-- ==== Sys2Proof/Tests/Slice0.lean ====
section
/-! SUPPORT. The writer's own tests. Expected results are the vectors V<n> and programs P<n> of
spec/95_test_vectors.md, or are worked by hand from the rule named. `test_` checks a result; `witness_` gives a concrete
state and operands that meet all hypotheses of the obligation it names. -/

namespace Sys2Proof.Tests

open Sys2Proof.Machine

/-! ## A small configuration and small states -/

/-- A template for RESET_TAMPER, for which 93_implementation_defined.md G12 has no default. -/
def tamperTpl : Template := ⟨[3, 0, 0, 0], 2, none, none, none, none⟩

/-- The instantiation G3 to G11. -/
def cfg : Cfg := Config.generalKnowledge tamperTpl

/-- A state with this buffer, `REQ` and `SEQ`. -/
def st (buf : List Byte) (req seq : Nat) : State := ⟨buf, req, seq, cfg, [], []⟩

/-- What a step left in `BUF`, `REQ` and `SEQ`, and what it put out. -/
def result (i : Instr) (s : State) : Option (List Byte × Nat × Nat × List Output) :=
  match exec i s with
  | .next t => some (t.buf, t.req, t.seq, t.out)
  | _ => none

/-- The configuration is well-formed, as R131 asks. -/
theorem test_cfg_wellFormed : cfg.WellFormed := by decide

/-! ## WellFormed refuses -/

/-- R41: the length byte does not count what follows. -/
theorem test_wf_dispatch : (Instr.dispatch [0x03, 0x02]).WellFormed = false := by decide
/-- R41: no frame is empty. -/
theorem test_wf_dispatch_empty : (Instr.dispatch []).WellFormed = false := by decide
/-- R42: payloads of 255 bytes do not fit in a frame. -/
theorem test_wf_payloads :
    (Instr.decStatus ⟨0, 0, 0, 0, 0, List.replicate 250 0⟩).WellFormed = false ∧
    (Instr.decResponse ⟨0, 0, 0, List.replicate 252 0⟩).WellFormed = false ∧
    (Instr.decLighting5 ⟨0, 0, ⟨0, 0, 0⟩, 0, 0, List.replicate 248 0⟩).WellFormed = false ∧
    (Instr.decSecurity1 ⟨0, 0, ⟨0, 0, 0⟩, 0, 0, List.replicate 248 0⟩).WellFormed = false ∧
    (Instr.decElec2 ⟨0, 0, ⟨0, 0⟩, 0, ⟨0, 0, 0, 0⟩, ⟨0, 0, 0, 0, 0, 0⟩, List.replicate 240 0⟩).WellFormed = false := by
  simp only [Instr.WellFormed, Instr.operandsOk, List.length_replicate]; decide
/-- R74: a known tag is not unhandled. -/
theorem test_wf_unhandled : (Instr.unhandled (some 0x5A)).WellFormed = false := by decide
/-- A name is one word: not empty, no space, no double quote, not the mark of an absent value. -/
theorem test_wf_names :
    (Instr.rxerr []).WellFormed = false ∧ (Instr.cmdReset "a b".toList).WellFormed = false ∧
    (Instr.cmdStatus ['"']).WellFormed = false ∧ (Instr.cmdTamper ['-']).WellFormed = false ∧
    (Instr.txdone ['h'] (some ['-']) ['r']).WellFormed = false ∧ (Instr.txdone ['h'] none []).WellFormed = false := by
  decide
/-- R11: texts are ASCII. -/
theorem test_wf_texts :
    (Instr.cmdLon ['é'] 1 ['h']).WellFormed = false ∧ (Instr.cmdLoff ['é'] 1 ['h']).WellFormed = false ∧
    (Instr.parseId ['é']).WellFormed = false ∧ (Instr.toHex [] (some ['é'])).WellFormed = false := by
  decide
/-- R106: an identifier has two or three bytes. -/
theorem test_wf_idString : (Instr.idString [1]).WellFormed = false ∧ (Instr.idString [1, 2, 3, 4]).WellFormed = false := by
  decide

/-! ## Trace lines, written out from 30_encoding.md R58, one for every constructor -/

theorem test_decode_rst : decode "RST".toList = .ok .rst := by decide
theorem test_decode_open : decode "OPEN".toList = .ok .openLink := by decide
theorem test_decode_rxb : decode "RXB 0xA5".toList = .ok (.rxb 0xA5) := by decide
theorem test_decode_rxc : decode "RXC 0x04 0x02".toList = .ok (.rxc [0x04, 0x02]) := by decide
theorem test_decode_rxc_empty : decode "RXC".toList = .ok (.rxc []) := by decide
theorem test_decode_rxerr : decode "RXERR e".toList = .ok (.rxerr ['e']) := by decide
theorem test_decode_rxend : decode "RXEND".toList = .ok .rxend := by decide
theorem test_decode_dispatch : decode "DISPATCH 0x02 0xFF 0x00".toList = .ok (.dispatch [0x02, 0xFF, 0x00]) := by decide
theorem test_decode_decStatus : decode "DEC.STATUS 0x00 0x01 0x02 0x53 0x30 0x07".toList =
    .ok (.decStatus ⟨0x00, 0x01, 0x02, 0x53, 0x30, [0x07]⟩) := by decide
theorem test_decode_decResponse : decode "DEC.RESPONSE 0x01 0x07 0x00".toList =
    .ok (.decResponse ⟨0x01, 0x07, 0x00, []⟩) := by decide
theorem test_decode_decLighting5 : decode "DEC.LIGHTING5 0x00 0x05 0x0A 0x0B 0x0C 0x01 0x02".toList =
    .ok (.decLighting5 ⟨0x00, 0x05, ⟨0x0A, 0x0B, 0x0C⟩, 0x01, 0x02, []⟩) := by decide
theorem test_decode_decSecurity1 : decode "DEC.SECURITY1 0x01 0x09 0xA1 0xB2 0xC3 0x04 0x89".toList =
    .ok (.decSecurity1 ⟨0x01, 0x09, ⟨0xA1, 0xB2, 0xC3⟩, 0x04, 0x89, []⟩) := by decide
theorem test_decode_decElec2 :
    decode "DEC.ELEC2 0x01 0x03 0x12 0x34 0x07 0x00 0x00 0x01 0x2C 0x00 0x00 0x00 0x03 0x69 0xB2 0x79".toList =
    .ok (.decElec2 ⟨0x01, 0x03, ⟨0x12, 0x34⟩, 0x07, ⟨0x00, 0x00, 0x01, 0x2C⟩, ⟨0x00, 0x00, 0x00, 0x03, 0x69, 0xB2⟩,
      [0x79]⟩) := by decide
theorem test_decode_unhandled : decode "UNHANDLED 0xFF".toList = .ok (.unhandled (some 0xFF)) := by decide
theorem test_decode_unhandled_none : decode "UNHANDLED none".toList = .ok (.unhandled none) := by decide
theorem test_decode_cmdReset : decode "CMD.RESET h1".toList = .ok (.cmdReset ['h', '1']) := by decide
theorem test_decode_cmdStatus : decode "CMD.STATUS h1".toList = .ok (.cmdStatus ['h', '1']) := by decide
theorem test_decode_cmdTamper : decode "CMD.TAMPER h1".toList = .ok (.cmdTamper ['h', '1']) := by decide
theorem test_decode_cmdLon : decode "CMD.LON \"0x0A0B0C\" 1 h".toList =
    .ok (.cmdLon "0x0A0B0C".toList 0x01 ['h']) := by decide
theorem test_decode_cmdLoff : decode "CMD.LOFF \"0A0B0C\" 0xFF h".toList =
    .ok (.cmdLoff "0A0B0C".toList 0xFF ['h']) := by decide
theorem test_decode_txdone : decode "TXDONE h9 - r".toList = .ok (.txdone ['h', '9'] none ['r']) := by decide
theorem test_decode_txdone_err : decode "TXDONE h3 E r3".toList =
    .ok (.txdone ['h', '3'] (some ['E']) ['r', '3']) := by decide
theorem test_decode_alloc : decode "ALLOC".toList = .ok .alloc := by decide
theorem test_decode_parseId : decode "PARSEID \"0x0A 0B0C\"".toList = .ok (.parseId "0x0A 0B0C".toList) := by decide
theorem test_decode_uint32 : decode "decode_uint32 0x00 0x00 0x01 0x2C".toList =
    .ok (.decodeUint32 ⟨0x00, 0x00, 0x01, 0x2C⟩) := by decide
theorem test_decode_uint48 : decode "decode_uint48 0x01 0x02 0x03 0x04 0x05 0x06".toList =
    .ok (.decodeUint48 ⟨0x01, 0x02, 0x03, 0x04, 0x05, 0x06⟩) := by decide
theorem test_decode_toHex : decode "to_hex 0x0A 0xFF \"0x\"".toList = .ok (.toHex [0x0A, 0xFF] (some "0x".toList)) := by
  decide
theorem test_decode_toHex_noPrefix : decode "to_hex 0x0A".toList = .ok (.toHex [0x0A] none) := by decide
theorem test_decode_idString : decode "id_string 0x12 0x34".toList = .ok (.idString [0x12, 0x34]) := by decide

PROBLEM REQUIREMENTS: Your answer should be one number: how many lines above include the word "configuration".

EXERCISE OUTPUT: 2